I can't find the link again to a test of someone who tested various card brands and had them die semi-reliably within 15 minutes.
I'm sure longevity is good for taking photos. I bet it wouldn't be so great for compiles on a dev box. Of course, no one would ever do that. It would be just too slow.
The numbers I'm familiar with were under a dollar for Flash that you'd want to have in a computer, with decent bandwidth. Not garbage flash drives made from a chip fab's borderline rejects.
Apple is making at least 50% margins on this, probably /much much/ more.
An SD storage slot is not equivalent to having more space on the internal disk drive. It might be fine for storing a large music library or something like that, but for applications where disk latency or bandwidth really matter, there's just no comparison.
Agreed, it's a bit of a straw man. It's certainly an issue that hard drive capacity is advertised as being higher than it actually is (and that BS apple is pulling is inexcusable), but the actual issue people were taking with the Surface is the fact that when you buy it it's packed so full of bloat and crapware that half the useable disk space is already depleted on a 64gb model.
You shouldn't have to tweak a consumer device fresh out of the box. Heck, I program on my MBA and literally the only thing I've done is let it run Software Update when it asks me, change the wallpaper, and dial up the trackpad speed.
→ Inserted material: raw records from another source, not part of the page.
-- ==== Sys2Proof/Laws/WithinStep.lean ====
section
/-! SUPPORT. Within: registers, boot, the rings and every command. One lemma per operation: the parts of the state that it may change. -/

namespace Sys2Proof.Machine

open Sys2Proof.Laws Sys2Proof.Safety

theorem execTileRead_within {P s0 a1 a2 a3 s1} (q : P &&& 17592186105856 = 17592186105856) (h_1 : Within P s0 s1) :
    WithinO P s0 (execTileRead a1 a2 a3 s1) := by
  unfold execTileRead
  try dsimp only
  exact withinO_next (runRead_within (land_sub q rfl) h_1)

theorem execEngineCounters_within {P s0 a1 a2 s1} (q : P &&& 17592186105856 = 17592186105856) (h_1 : Within P s0 s1) :
    WithinO P s0 (execEngineCounters a1 a2 s1) := by
  unfold execEngineCounters
  try dsimp only
  exact withinO_next (runRead_within (land_sub q rfl) h_1)

theorem execMemInject_within {P s0 a1 a2 a3 a4 s1} (q : P &&& 17592202883072 = 17592202883072) (h_1 : Within P s0 s1) :
    WithinO P s0 (execMemInject a1 a2 a3 a4 s1) := by
  unfold execMemInject
  try dsimp only
  exact withinO_next (runNow_within (land_sub q rfl) h_1 (fun _ h0 => State.setMarks_within (land_sub q rfl) h0))

theorem State.readSlots_within {P s0 s1 a2 a3 a4} (q : P &&& 16793600 = 16793600) (h_1 : Within P s0 s1) :
    Within P s0 (State.readSlots s1 a2 a3 a4).2.2 := by
  unfold State.readSlots
  try dsimp only
  exact keepsAt_foldl (P := fun x : _ × _ × State => Within P s0 x.2.2) (fun _ _ h0 => State.readMem_within (land_sub q rfl) h0) h_1

theorem State.badPacket_within {P s0 s1 a2 a3 a4} (q : P &&& 17592186105856 = 17592186105856) (h_1 : Within P s0 s1) :
    Within P s0 (State.badPacket s1 a2 a3 a4) := by
  unfold State.badPacket
  try dsimp only
  exact rejectCmd_within (land_sub q rfl) h_1

theorem nextOr_within {P s0 s1 a2} (_q : P &&& 0 = 0) (h_1 : Within P s0 s1) (h_a2 : WithinO P s0 a2) : Within P s0 (nextOr s1 a2) := by
  unfold nextOr
  split
  · exact h_a2 _ rfl
  · exact h_1

theorem meaningOf_within {P s0 a1 s1} (q : P &&& 127508543830002 = 127508543830002) (h_1 : Within P s0 s1) :
    WithinO P s0 (meaningOf a1 s1) := by
  unfold meaningOf
  try dsimp only
  split
  · exact execNop_within (land_sub q rfl) h_1
  · exact execGetInfo_within (land_sub q rfl) h_1
  · exact execEventCtl_within (land_sub q rfl) h_1
  · exact execFuncReset_within (land_sub q rfl) h_1
  · exact execLogRead_within (land_sub q rfl) h_1
  · exact execDomainSet_within (land_sub q rfl) h_1
  · exact execDomainStatus_within (land_sub q rfl) h_1
  · exact execTpConfig_within (land_sub q rfl) h_1
  · exact execTpSelect_within (land_sub q rfl) h_1
  · exact execTpStep_within (land_sub q rfl) h_1
  · exact execEvtOutSet_within (land_sub q rfl) h_1
  · exact execEvtInSet_within (land_sub q rfl) h_1
  · exact execEvtInRead_within (land_sub q rfl) h_1
  · exact execLaunchCancel_within (land_sub q rfl) h_1
  · exact execQuadSet_within (land_sub q rfl) h_1
  · exact execPortSet_within (land_sub q rfl) h_1
  · exact execPortCounters_within (land_sub q rfl) h_1
  · exact execPortStatus_within (land_sub q rfl) h_1
  · exact execFlowSet_within (land_sub q rfl) h_1
  · exact execFlowEnable_within (land_sub q rfl) h_1
  · exact execFlowCounters_within (land_sub q rfl) h_1
  · exact execFlowStatus_within (land_sub q rfl) h_1
  · exact execTxSet_within (land_sub q rfl) h_1
  · exact execRouteSet_within (land_sub q rfl) h_1
  · exact execOutputSet_within (land_sub q rfl) h_1
  · exact execRouteStatus_within (land_sub q rfl) h_1
  · exact execLayerSet_within (land_sub q rfl) h_1
  · exact execLayerCoef_within (land_sub q rfl) h_1
  · exact execLayerPresent_within (land_sub q rfl) h_1
  · exact execLeasePolicy_within (land_sub q rfl) h_1
  · exact execLeaseStatus_within (land_sub q rfl) h_1
  · exact execAudioAssoc_within (land_sub q rfl) h_1
  · exact execAudioHead_within (land_sub q rfl) h_1
  · exact execAudioTx_within (land_sub q rfl) h_1
  · exact execAudioStatus_within (land_sub q rfl) h_1
  · exact execHeadConfig_within (land_sub q rfl) h_1
  · exact execHeadUnconfig_within (land_sub q rfl) h_1
  · exact execHeadStart_within (land_sub q rfl) h_1
  · exact execHeadStop_within (land_sub q rfl) h_1
  · exact execHeadSr_within (land_sub q rfl) h_1
  · exact execHeadPicture_within (land_sub q rfl) h_1
  · exact execHeadGate_within (land_sub q rfl) h_1
  · exact execWarmupEnd_within (land_sub q rfl) h_1
  · exact execHeadStatus_within (land_sub q rfl) h_1
  · exact execPanelWindup_within (land_sub q rfl) h_1
  · exact execPanelPowerdown_within (land_sub q rfl) h_1
  · exact execPowerSeqSet_within (land_sub q rfl) h_1
  · exact execDriverSet_within (land_sub q rfl) h_1
  · exact execDriverRetrain_within (land_sub q rfl) h_1
  · exact execTableLoad_within (land_sub q rfl) h_1
  · exact execSettingsLoad_within (land_sub q rfl) h_1
  · exact execActivate_within (land_sub q rfl) h_1
  · exact execMuraSwap_within (land_sub q rfl) h_1
  · exact execPanelStatus_within (land_sub q rfl) h_1
  · exact execVcomSet_within (land_sub q rfl) h_1
  · exact execLedgerSet_within (land_sub q rfl) h_1
  · exact execLedgerStats_within (land_sub q rfl) h_1
  · exact execLedgerSnapshot_within (land_sub q rfl) h_1
  · exact execLedgerTableRead_within (land_sub q rfl) h_1
  · exact execLedgerClear_within (land_sub q rfl) h_1
  · exact execViewSet_within (land_sub q rfl) h_1
  · exact execViewClear_within (land_sub q rfl) h_1
  · exact execViewTest_within (land_sub q rfl) h_1
  · exact execCheckSet_within (land_sub q rfl) h_1
  · exact execCheckRead_within (land_sub q rfl) h_1
  · exact execPairSet_within (land_sub q rfl) h_1
  · exact execPairHandover_within (land_sub q rfl) h_1
  · exact execPairRejoin_within (land_sub q rfl) h_1
  · exact execPairStatus_within (land_sub q rfl) h_1
  · exact execNvsRead_within (land_sub q rfl) h_1
  · exact execNvsWrite_within (land_sub q rfl) h_1
  · exact execRecordRead_within (land_sub q rfl) h_1
  · exact execRecordWrite_within (land_sub q rfl) h_1
  · exact execCounterRead_within (land_sub q rfl) h_1
  · exact execPdSet_within (land_sub q rfl) h_1
  · exact execOpSet_within (land_sub q rfl) h_1
  · exact execYoyoSet_within (land_sub q rfl) h_1
  · exact execPowerStatus_within (land_sub q rfl) h_1
  · exact execTileRead_within (land_sub q rfl) h_1
  · exact execEngineCounters_within (land_sub q rfl) h_1
  · exact execMemInject_within (land_sub q rfl) h_1
  · exact withinO_next h_1

theorem State.runCommand_within {P s0 s1 a2} (q : P &&& 127508543830002 = 127508543830002) (h_1 : Within P s0 s1) :
    Within P s0 (State.runCommand s1 a2) := by
  unfold State.runCommand
  try dsimp only
  exact nextOr_within (land_sub q rfl) h_1 (meaningOf_within (land_sub q rfl) h_1)

theorem State.runPacket_within {P s0 s1 a2 a3} (q : P &&& 127508543830002 = 127508543830002) (h_1 : Within P s0 s1) :
    Within P s0 (State.runPacket s1 a2 a3) := by
  unfold State.runPacket
  try dsimp only
  split
  · exact State.badPacket_within (land_sub q rfl) h_1
  · exact State.runCommand_within (land_sub q rfl) h_1

theorem State.holdReply_within {P s0 s1 a2} (q : P &&& 17592186052608 = 17592186052608) (h_1 : Within P s0 s1) :
    Within P s0 (State.holdReply s1 a2) := by
  unfold State.holdReply
  try dsimp only
  split
  · exact within_pair (land_sub q rfl) h_1
  · exact within_cp_replies (land_sub q rfl) h_1 rfl rfl rfl rfl

theorem State.runForward_within {P s0 s1 a2 a3 a4} (q : P &&& 127508543830002 = 127508543830002) (h_1 : Within P s0 s1) :
    Within P s0 (State.runForward s1 a2 a3 a4) := by
  unfold State.runForward
  try dsimp only
  split
  · exact within_ite (fun _ => State.runPacket_within (land_sub q rfl) h_1) (fun _ => State.holdReply_within (land_sub q rfl)
        (State.sendMsg_within (land_sub q rfl) (within_cp_replies (land_sub q rfl) (State.runPacket_within (land_sub q rfl) h_1) rfl rfl rfl
        rfl)))
  · exact within_ite (fun _ => State.runPacket_within (land_sub q rfl) h_1) (fun _ => State.sendMsg_within (land_sub q rfl)
        (State.runPacket_within (land_sub q rfl) h_1))

theorem State.acceptPacket_within {P s0 s1 a2 a3} (q : P &&& 127508543830002 = 127508543830002) (h_1 : Within P s0 s1) :
    Within P s0 (State.acceptPacket s1 a2 a3) := by
  unfold State.acceptPacket
  try dsimp only
  split
  · exact State.badPacket_within (land_sub q rfl) h_1
  · exact within_ite (fun _ => State.runForward_within (land_sub q rfl) h_1) (fun _ => State.runCommand_within (land_sub q rfl) h_1)

theorem State.takeFrom_within {P s0 s1 a2} (q : P &&& 127508543963122 = 127508543963122) (h_1 : Within P s0 s1) :
    Within P s0 (State.takeFrom s1 a2) := by
  unfold State.takeFrom
  try dsimp only
  exact within_ite (fun _ => within_ite (fun _ => State.failCmd_within (land_sub q rfl) (State.setRing_within (land_sub q rfl)
      (State.readSlots_within (land_sub q rfl) (within_cp_cp (land_sub q rfl) h_1 rfl rfl rfl rfl)))) (fun _ => State.acceptPacket_within
      (land_sub q rfl) (State.setRing_within (land_sub q rfl) (State.readSlots_within (land_sub q rfl) (within_cp_cp (land_sub q rfl) h_1 rfl
      rfl rfl rfl))))) (fun _ => within_ite (fun _ => State.acceptPacket_within (land_sub q rfl) (within_cp_cp_mbx (land_sub q rfl) h_1 rfl rfl
      rfl rfl)) (fun _ => within_mbx (land_sub q rfl) (State.acceptPacket_within (land_sub q rfl) (within_cp_cp_mbx (land_sub q rfl) h_1 rfl rfl
      rfl rfl))))

theorem execCommandAccept_within {P s0 s1} (q : P &&& 127508543963122 = 127508543963122) (h_1 : Within P s0 s1) :
    WithinO P s0 (execCommandAccept s1) := by
  unfold execCommandAccept
  try dsimp only
  refine withinO_next ?_
  split
  · exact State.takeFrom_within (land_sub q rfl) h_1
  · exact h_1

theorem sysWrite_within {P s0 a1 a2 a3 s1} (q : P &&& 22298626 = 22298626) (h_1 : Within P s0 s1) :
    Within P s0 (sysWrite a1 a2 a3 s1) := by
  unfold sysWrite
  try dsimp only
  split
  · exact dbgLockWrite_within (land_sub q rfl) h_1
  · exact within_ite (fun _ => h_1) (fun _ => pushCtlWrite_within (land_sub q rfl) h_1)
  · exact within_ite (fun _ => h_1) (fun _ => pushDataWrite_within (land_sub q rfl) h_1)
  · exact h_1

theorem State.ringCfg_within {P s0 s1 a2 a3} (q : P &&& 83968 = 83968) (h_1 : Within P s0 s1) :
    Within P s0 (State.ringCfg s1 a2 a3) := by
  unfold State.ringCfg
  try dsimp only
  exact within_ite (fun _ => h_1) (fun _ => within_ite (fun _ => within_cp_cp_events (land_sub q rfl) (State.setRing_within (land_sub q rfl)
      h_1) rfl rfl rfl) (fun _ => State.setRing_within (land_sub q rfl) h_1))

theorem State.ringIndex_within {P s0 s1 a2 a3 a4} (q : P &&& 67584 = 67584) (h_1 : Within P s0 s1) :
    Within P s0 (State.ringIndex s1 a2 a3 a4) := by
  unfold State.ringIndex
  try dsimp only
  exact within_ite (fun _ => h_1) (fun _ => within_ite (fun _ => within_cp_cp (land_sub q rfl) h_1 rfl rfl rfl rfl) (fun _ =>
      State.setRing_within (land_sub q rfl) h_1))

theorem ringsWrite_within {P s0 a1 a2 s1} (q : P &&& 83968 = 83968) (h_1 : Within P s0 s1) :
    Within P s0 (ringsWrite a1 a2 s1) := by
  unfold ringsWrite
  try dsimp only
  refine within_ite (fun _ => ?_) (fun _ => within_ite (fun _ => within_ite (fun _ => h_1) (fun _ => within_cp_cp (land_sub q rfl) h_1 rfl rfl
      rfl rfl)) (fun _ => h_1))
  split
  · exact within_ite (fun _ => h_1) (fun _ => State.setRing_within (land_sub q rfl) h_1)
  · exact State.ringCfg_within (land_sub q rfl) h_1
  · exact within_ite (fun _ => State.ringIndex_within (land_sub q rfl) h_1) (fun _ => h_1)
  · exact within_ite (fun _ => h_1) (fun _ => State.ringIndex_within (land_sub q rfl) h_1)
  · exact h_1

theorem resetWrite_within {P s0 a1 a2 s1} (q : P &&& 54496712515586 = 54496712515586) (h_1 : Within P s0 s1) :
    Within P s0 (resetWrite a1 a2 s1) := by
  unfold resetWrite
  try dsimp only
  split
  · exact funcResetWrite_within (land_sub q rfl) h_1
  · exact within_sys (land_sub q rfl) h_1
  · exact h_1

theorem powerWrite_within {P s0 a1 a2 s1} (q : P &&& 549755813904 = 549755813904) (h_1 : Within P s0 s1) :
    Within P s0 (powerWrite a1 a2 s1) := by
  unfold powerWrite
  try dsimp only
  exact within_ite (fun _ => nextOr_within (land_sub q rfl) h_1 (execPdCtl_within (land_sub q rfl) h_1)) (fun _ => within_ite (fun _ =>
      within_power_power (land_sub q rfl) h_1 rfl) (fun _ => within_ite (fun _ => nextOr_within (land_sub q rfl) h_1 (execOpCtl_within (land_sub
      q rfl) h_1)) (fun _ => within_ite (fun _ => State.setWakeMask_within (land_sub q rfl) h_1) (fun _ => h_1))))

theorem State.selectWrite_within {P s0 s1 a2} (q : P &&& 16448 = 16448) (h_1 : Within P s0 s1) :
    Within P s0 (State.selectWrite s1 a2) := by
  unfold State.selectWrite
  try dsimp only
  exact within_ite (fun _ => h_1) (fun _ => within_ite (fun _ => State.takeDomain_within (land_sub q rfl) h_1) (fun _ =>
      State.switchRefused_within (land_sub q rfl) (within_time (land_sub q rfl) h_1)))

theorem timeCtlWrite_within {P s0 a1 s1} (q : P &&& 1672908686528 = 1672908686528) (h_1 : Within P s0 s1) :
    Within P s0 (timeCtlWrite a1 s1) := by
  unfold timeCtlWrite
  try dsimp only
  exact within_ite (fun _ => h_1) (fun _ => within_ite (fun _ => State.forceDomain_within (land_sub q rfl) (State.selectWrite_within (land_sub q
      rfl) (within_time (land_sub q rfl) h_1))) (fun _ => within_ite (fun _ => State.forceValue_within (land_sub q rfl)
      (State.selectWrite_within (land_sub q rfl) (within_time (land_sub q rfl) h_1))) (fun _ => within_ite (fun _ => within_timeRegs (land_sub q
      rfl) (State.selectWrite_within (land_sub q rfl) (within_time (land_sub q rfl) h_1))) (fun _ => within_ite (fun _ => within_timeRegs
      (land_sub q rfl) (State.selectWrite_within (land_sub q rfl) (within_time (land_sub q rfl) h_1))) (fun _ => State.selectWrite_within
      (land_sub q rfl) (within_time (land_sub q rfl) h_1))))))

theorem rateHi_within {P s0 a1 a2 s1} (q : P &&& 64 = 64) (h_1 : Within P s0 s1) :
    Within P s0 (rateHi a1 a2 s1) := by
  unfold rateHi
  try dsimp only
  exact within_ite (fun _ => h_1) (fun _ => within_ite (fun _ => within_time (land_sub q rfl) h_1) (fun _ => within_time (land_sub q rfl) h_1))

theorem calWrite_within {P s0 a1 a2 s1} (q : P &&& 128 = 128) (h_1 : Within P s0 s1) :
    Within P s0 (calWrite a1 a2 s1) := by
  unfold calWrite
  try dsimp only
  exact within_ite (fun _ => h_1) (fun _ => within_ite (fun _ => within_timeRegs (land_sub q rfl) h_1) (fun _ => within_timeRegs (land_sub q
      rfl) h_1))

theorem timeWrite_within {P s0 a1 a2 s1} (q : P &&& 1672908686528 = 1672908686528) (h_1 : Within P s0 s1) :
    Within P s0 (timeWrite a1 a2 s1) := by
  unfold timeWrite
  try dsimp only
  exact within_ite (fun _ => timeCtlWrite_within (land_sub q rfl) h_1) (fun _ => within_ite (fun _ => within_time (land_sub q rfl) h_1) (fun _
      => within_ite (fun _ => within_ite (fun _ => h_1) (fun _ => within_time (land_sub q rfl) h_1)) (fun _ => within_ite (fun _ => within_ite
      (fun _ => h_1) (fun _ => within_time (land_sub q rfl) h_1)) (fun _ => within_ite (fun _ => within_time (land_sub q rfl) h_1) (fun _ =>
      within_ite (fun _ => rateHi_within (land_sub q rfl) h_1) (fun _ => within_ite (fun _ => within_time (land_sub q rfl) h_1) (fun _ =>
      within_ite (fun _ => rateHi_within (land_sub q rfl) h_1) (fun _ => within_ite (fun _ => within_timeRegs (land_sub q rfl) h_1) (fun _ =>
      within_ite (fun _ => within_timeRegs (land_sub q rfl) h_1) (fun _ => within_ite (fun _ => within_timeRegs (land_sub q rfl) h_1) (fun _ =>
      within_ite (fun _ => within_timeRegs (land_sub q rfl) h_1) (fun _ => within_ite (fun _ => calWrite_within (land_sub q rfl) h_1) (fun _ =>
      h_1)))))))))))))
Edit: this is factually incorrect. There is also a 64 GB MacBook Air model on offer; I forgot about it. I apologize.
~90 GB of free space on both 128 GB models seems reasonable. Stepping down to just ~26 GB free on the 64 GB model seems unreasonable: the usable capacity is less than half of the advertised capacity.
I feel similarly about the recovery partition discussion. If you remove the recovery image, I presume you will not be able to recover the Surface Pro without additional media. The Macbook Air, on the other hand, will allow you to do a fresh re-installation of OS X over the Internet with a completely blank disk: it's baked into the firmware. Therefore, removing the recovery image results in a feature disparity between the systems. Grumble.